SQL2043N 与 linux的randomize_va_space特性

时间:2022-03-14 04:06


[db2inst1@limt ~]$ db2 ? SQL2043N

SQL2043N  Unable to start a child process or thread.
Unable to start up the child processes or threads required during the
processing of a database utility. There may not be enough available
memory to create the new process or thread. The utility stops
User response: 
Ensure the system limit for number of processes or threads has not been
reached (either increase the limit or reduce the number of processes or
threads already running). Ensure that there is sufficient memory for the
new process or thread. Resubmit the utility command  

从描述看好像是数据库在申请内存的时候失败,但是内存应该很充裕 ,redhat4.6的时候是16G,升级到redhat5.5    
中发现组内其他系统也会偶尔出现SQL2043N,看来这似乎并不是一个偶尔现象 ,晚上就回家百度一下 SQL2043N,获得

ASLR or Address Space Layout Randomization is a feature that is activated by default on some of the newer linux distributions. It is designed to load shared memory objects in random addresses.

In DB2, multiple processes map a shared memory object at the same address across the processes. It was found that DB2 cannot guarantee the availability of address for the shared memory object when ASLR is turned on.

Important note: DB2 10.1 has been enhanced so that ASLR can be safely enabled.
This conflict in the address space means that a process trying to attach a shared memory object to a specific address may not be able to do so, resulting in a failure in shmat subroutine. However, on subsequent retry (using a new process) the shared memory attachment may work. The result is a random set of failures.
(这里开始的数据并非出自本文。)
-- ==== Sys2Proof/Machine/Ops.lean ====
section
/-! DEFINITION. The operations the meanings share: the outcome of a read, of a write and of a bus error; recording an
error and the return from it; the words of the registers; the bus route. -/

namespace Sys2Proof.Machine

/-- What a step or a meaning answers. -/
abbrev Result := Host.Outcome State Fault Refusal

/-! ## The outcomes of a transaction (20_memory.md R60, R64, R67) -/

/-- The response of the transaction that is being run. -/
def State.respond (r : Response) (s : State) : State := { s with resp := some r }

/-- A read returns a value and changes no state of the record (R67; 43_register_access.md R220). -/
def readReturn (v : Word) (s : State) : Result := .next (s.respond (.data v))

/-- A write leaves the record `e` and gets OKAY, a refused one too (60_exceptions.md R302). -/
def writeReturn (e : Engine) (s : State) : Result := .next ({ s with eng := e }.respond .okay)

/-- A bus error: no element of R20 changes, no error bit is set, and the outcome is `BusError(offset, W, SIZE)` with no
data (R64, R309). The engine goes on (notes/assumptions/4.md). -/
def busErrorReturn (off : Off) (w : Bool) (size : Size) (s : State) : Result :=
  .next (s.respond (.busError off w size))

/-! ## Errors: recording one, and the return (60_exceptions.md R302, R317) -/

/-- `raise Error(code)` (R302): the first error since ERR was clear is recorded, a later one is not. -/
def Engine.raiseError (code : ErrorCode) (e : Engine) : Engine :=
  if e.err then e else { e with err := true, errcode := code.bits }

/-- W1C of ERR: ERRCODE is cleared with it (R314; 43_register_access.md R226). -/
def Engine.clearErr (e : Engine) : Engine := { e with err := false, errcode := 0 }

/-- W1C of DONE (R313; 43_register_access.md R226). -/
def Engine.clearDone (e : Engine) : Engine := { e with done := false }

/-! ## The words the result registers read (10_state.md R33, R37) -/

/-- DIGESTi: digest byte 4i is in bits [31:24] (R33). -/
def Engine.digestWord (e : Engine) (i : Fin 5) : Word :=
  be32 e.digest[4 * i.val] e.digest[4 * i.val + 1] e.digest[4 * i.val + 2] e.digest[4 * i.val + 3]

/-- OTP_BCD_LO: `BCD[7] << 28 or ... or BCD[0]` (R37; 43_register_access.md R247). -/
def Engine.bcdLoWord (e : Engine) : Word :=
  (e.bcd[7].setWidth 32 <<< 28) ||| (e.bcd[6].setWidth 32 <<< 24) ||| (e.bcd[5].setWidth 32 <<< 20)
    ||| (e.bcd[4].setWidth 32 <<< 16) ||| (e.bcd[3].setWidth 32 <<< 12) ||| (e.bcd[2].setWidth 32 <<< 8)
    ||| (e.bcd[1].setWidth 32 <<< 4) ||| e.bcd[0].setWidth 32

/-- OTP_BCD_HI: `zext_32(BCD[8])` (R37; 43_register_access.md R248). -/
def Engine.bcdHiWord (e : Engine) : Word := e.bcd[8].setWidth 32

/-- `ReadReg(off)` for an offset that names a register (43_register_access.md R220, R221 to R248): CMD, KEY_WORD and
KEY_BYTE have no storage and read 0. -/
def Engine.readReg (e : Engine) : Reg → Word
  | .id => Config.idValue
  | .version => Config.versionValue
  | .ctrl => e.ctrlWord
  | .status => e.statusWord
  | .cmd => 0
  | .keyWord => 0
  | .keyByte => 0
  | .keyLenLo => lowHalf e.klen
  | .keyLenHi => highHalf e.klen
  | .counterHi => highHalf e.counter
  | .counterLo => lowHalf e.counter
  | .digest0 => e.digestWord 0
  | .digest1 => e.digestWord 1
  | .digest2 => e.digestWord 2
  | .digest3 => e.digestWord 3
  | .digest4 => e.digestWord 4
  | .offset => e.offset.setWidth 32
  | .trunc => e.trunc.setWidth 32
  | .otp => e.otp
  | .otpBcdLo => e.bcdLoWord
  | .otpBcdHi => e.bcdHiWord

/-! ## The bus route (20_memory.md R60, R61, R72) -/

/-- `offset = ADDR - BASE`, for an address in `BASE .. BASE+0xFF` (R61). -/
def windowOffset (addr : Nat) : Option Off :=
  if Config.base ≤ addr ∧ addr < Config.base + Config.windowBytes then
    some (BitVec.ofNat 8 (addr - Config.base))
  else none

/-- The transaction word of an access the platform routes to the engine: WDATA is used only by writes (R60), and a read's
word has DATA = 0 (30_encoding.md R81). -/
def accessWord (w : Bool) (size : Size) (addr : Nat) (wdata : Word) : Option TWord :=
  (windowOffset addr).map fun off => transactionWord w size off (if w then wdata else 0)

end Sys2Proof.Machine
end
Some processes that have been known to see this error are: db2pd, db2egcf, and db2vend.
Some of the behaviors seen include the following:
For the db2pd command, it will report no data found even through the instance / database is active:
Database SAMPLE not activated on database partition 0.

For the db2egcf process, used for HA monitoring, the db2egcf may incorrectly determine the instance is down and initiate a failover.

For the db2vend process, backup and log archive methods might fail with an error indicating a child process could not be started:
SQL2043N  Unable to start a child process or thread.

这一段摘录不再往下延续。